Still, Crimen Sollicitationis is not proof of a cover-up. I'll quote the document, and you be the judge about whether it is a blatant attempt to keep sexual crimes secret, or just an exercise in fancy rhetoric.
"As, assuredly, what must be mainly taken care of and complied with in handling these trials is that they be managed with maximum confidentiality and after the verdict is declared and put into effect never be mentioned again (20 February 1867 Instruction of the Holy Office, 14), each and every person, who in any way belongs to the tribunal or is given knowledge of the matter because of their office, is obliged to keep inviolate the strictest secrecy (what is commonly called "the secrecy of the Holy Office") in all things and with all persons, under pain of automatic (latae sententiae) excommunication, incurred ipso facto without need of any declaration other than the present one, and reserved to the Supreme Pontiff in person alone, excluding even the Apostolic Penitentiary."
To end this article, I would like to draw your attention to the words of Christopher Hitchens, who wrote the following on March 29th, 2010. I echo his sentiments, and could not have phrased them any better.
"This is what makes the scandal an institutional one and not a matter of delinquency here and there. The church needs and wants control of the very young and asks their parents to entrust their children to certain "confessors," who until recently enjoyed enormous prestige and immunity. It cannot afford to admit that many of these confessors, and their superiors, are calcified sadists who cannot believe their luck. Nor can it afford to admit that the church regularly abandoned the children and did its best to protect and sometimes even promote their tormentors. So instead it is whiningly and falsely asserting that all charges against the pope—none of them surfacing except from within the Catholic community—are part of a plan to embarrass him.

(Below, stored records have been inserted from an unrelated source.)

theorem issues_append {s : State} {l₁ l₂ : List Line} {r₁ r₂ : List BusRequest} {m₁ p₁ m₂ p₂ : Option Byte}
    (h : Issues s l₁ r₁ m₁ p₁) (h' : ∀ t, t.cfg = s.cfg → t.mux = m₁ → t.page = p₁ → Issues t l₂ r₂ m₂ p₂) :
    Issues s (l₁ ++ l₂) (r₁ ++ r₂) m₂ p₂ := by
  intro k more bytes ending log hs hlog hall
  rw [List.length_append, State.execLines_add] at hlog ⊢
  obtain ⟨log₁, log₂, rfl, ⟨hlog₁, hall₁⟩, hlog₂, hall₂⟩ :=
    hall.split hlog (s.execLines_busLog l₁.length) (State.execLines_busLog l₂.length _)
  obtain ⟨hr₁, hm₁, hp₁, k₁, bytes₁, hs₁⟩ := h k (l₂ ++ more) bytes ending log₁ (by simpa using hs) hlog₁ hall₁
  obtain ⟨hr₂, hend⟩ := h' _ (State.execLines_cfg _ s) hm₁ hp₁ k₁ more bytes₁ ending log₂ hs₁ hlog₂ hall₂
  exact ⟨by rw [List.map_append, hr₁, hr₂], hend⟩

/-- A line that issues a transaction. -/
theorem issues_transact {s : State} {line : Line} {r : BusRequest}
    (hr : ∀ bytes, line.request s.cfg s.mux s.page bytes = some r) :
    Issues s [line] [r] (line.commit s).mux (line.commit s).page := by
  intro k more bytes ending log hs hlog hall
  have hline : s.execLines [line].length = s.transact line r k ⟨more, bytes, ending⟩ :=
    State.execLine_transact hs rfl (hr bytes)
  rw [hline] at hlog ⊢
  have noFailure : ∀ {completion}, log = [⟨r, completion⟩] → ∃ answer, completion = .ok answer := fun h =>
    hall _ (h ▸ List.mem_singleton_self _)
  rcases s.transact_cases line r k ⟨more, bytes, ending⟩ with ⟨answer, _, _, he⟩ | ⟨_, he⟩ | ⟨_, he⟩ | ⟨_, he⟩ <;>
    rw [he] at hlog ⊢
  · obtain rfl : [⟨r, .ok answer⟩] = log := by simpa using hlog
    exact ⟨rfl, line.commit_mux s rfl, line.commit_page s rfl, k + 1, bytes ++ answer, by simp⟩
  all_goals
    obtain ⟨_, h⟩ := noFailure (List.append_cancel_left hlog).symm
    cases h

/-- A line that issues nothing. -/
theorem issues_pass {s : State} {line : Line} (hr : ∀ bytes, line.request s.cfg s.mux s.page bytes = none) :
    Issues s [line] [] (line.pass s).mux (line.pass s).page := by
  intro k more bytes ending log hs hlog _
  have hline : s.execLines [line].length = (line.pass s).goOn k ⟨more, bytes, ending⟩ := State.execLine_pass hs rfl (hr bytes)
  rw [hline] at hlog ⊢
  exact ⟨by simpa using hlog, rfl, rfl, k, bytes, rfl⟩

/-- The requests of a traffic, whatever is answered to them. -/
def requestsOf (x : List Exchange) : List BusRequest := x.map (·.1)

/-- R130, R150: `EnsureChannel()`. -/
theorem issues_ensureChannel (s : State) :
    Issues s [ensureChannel s.cfg] (requestsOf (selectTraffic s.cfg s.mux s.cfg.dpllChannel)) (some s.cfg.dpllChannel)
      (pageAfterEnsure s.cfg s.mux s.page) := by
  by_cases h : s.mux = some s.cfg.dpllChannel
  · have hpass := issues_pass (s := s) (line := ensureChannel s.cfg) fun _ => if_pos h
    simpa [ensureChannel, requestsOf, selectTraffic, pageAfterEnsure, Line.pass, h] using hpass
  · have htransact := issues_transact (s := s) (line := ensureChannel s.cfg) fun _ => if_neg h
    simpa [ensureChannel, requestsOf, selectTraffic, pageAfterEnsure, Line.commit, h] using htransact

/-- R151: `PageSelect`. -/
theorem issues_pageSelect (s : State) (addr : Addr) :
    Issues s [.pageSelect addr] (requestsOf (windowTraffic s.cfg s.page addr)) s.mux (some (upperOf addr)) := by
  by_cases h : s.page = some (upperOf addr)
  · have hpass := issues_pass (s := s) (line := .pageSelect addr) fun _ => if_pos h
    simpa [requestsOf, windowTraffic, Line.pass, h] using hpass
  · have htransact := issues_transact (s := s) (line := .pageSelect addr) fun _ => if_neg h
    simpa [requestsOf, windowTraffic, Line.commit, windowBytes, h] using htransact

This hasn't been true so far, but it ought to be true from now on. This grisly little man is not above or outside the law. He is the titular head of a small state. We know more and more of the names of the children who were victims and of the pederasts who were his pets. This is a crime under any law (as well as a sin), and crime demands not sickly private ceremonies of "repentance," or faux compensation by means of church-financed payoffs, but justice and punishment. The secular authorities have been feeble for too long but now some lawyers and prosecutors are starting to bestir themselves. I know some serious men of law who are discussing what to do if Benedict tries to make his proposed visit to Britain in the fall. It's enough. There has to be a reckoning, and it should start now."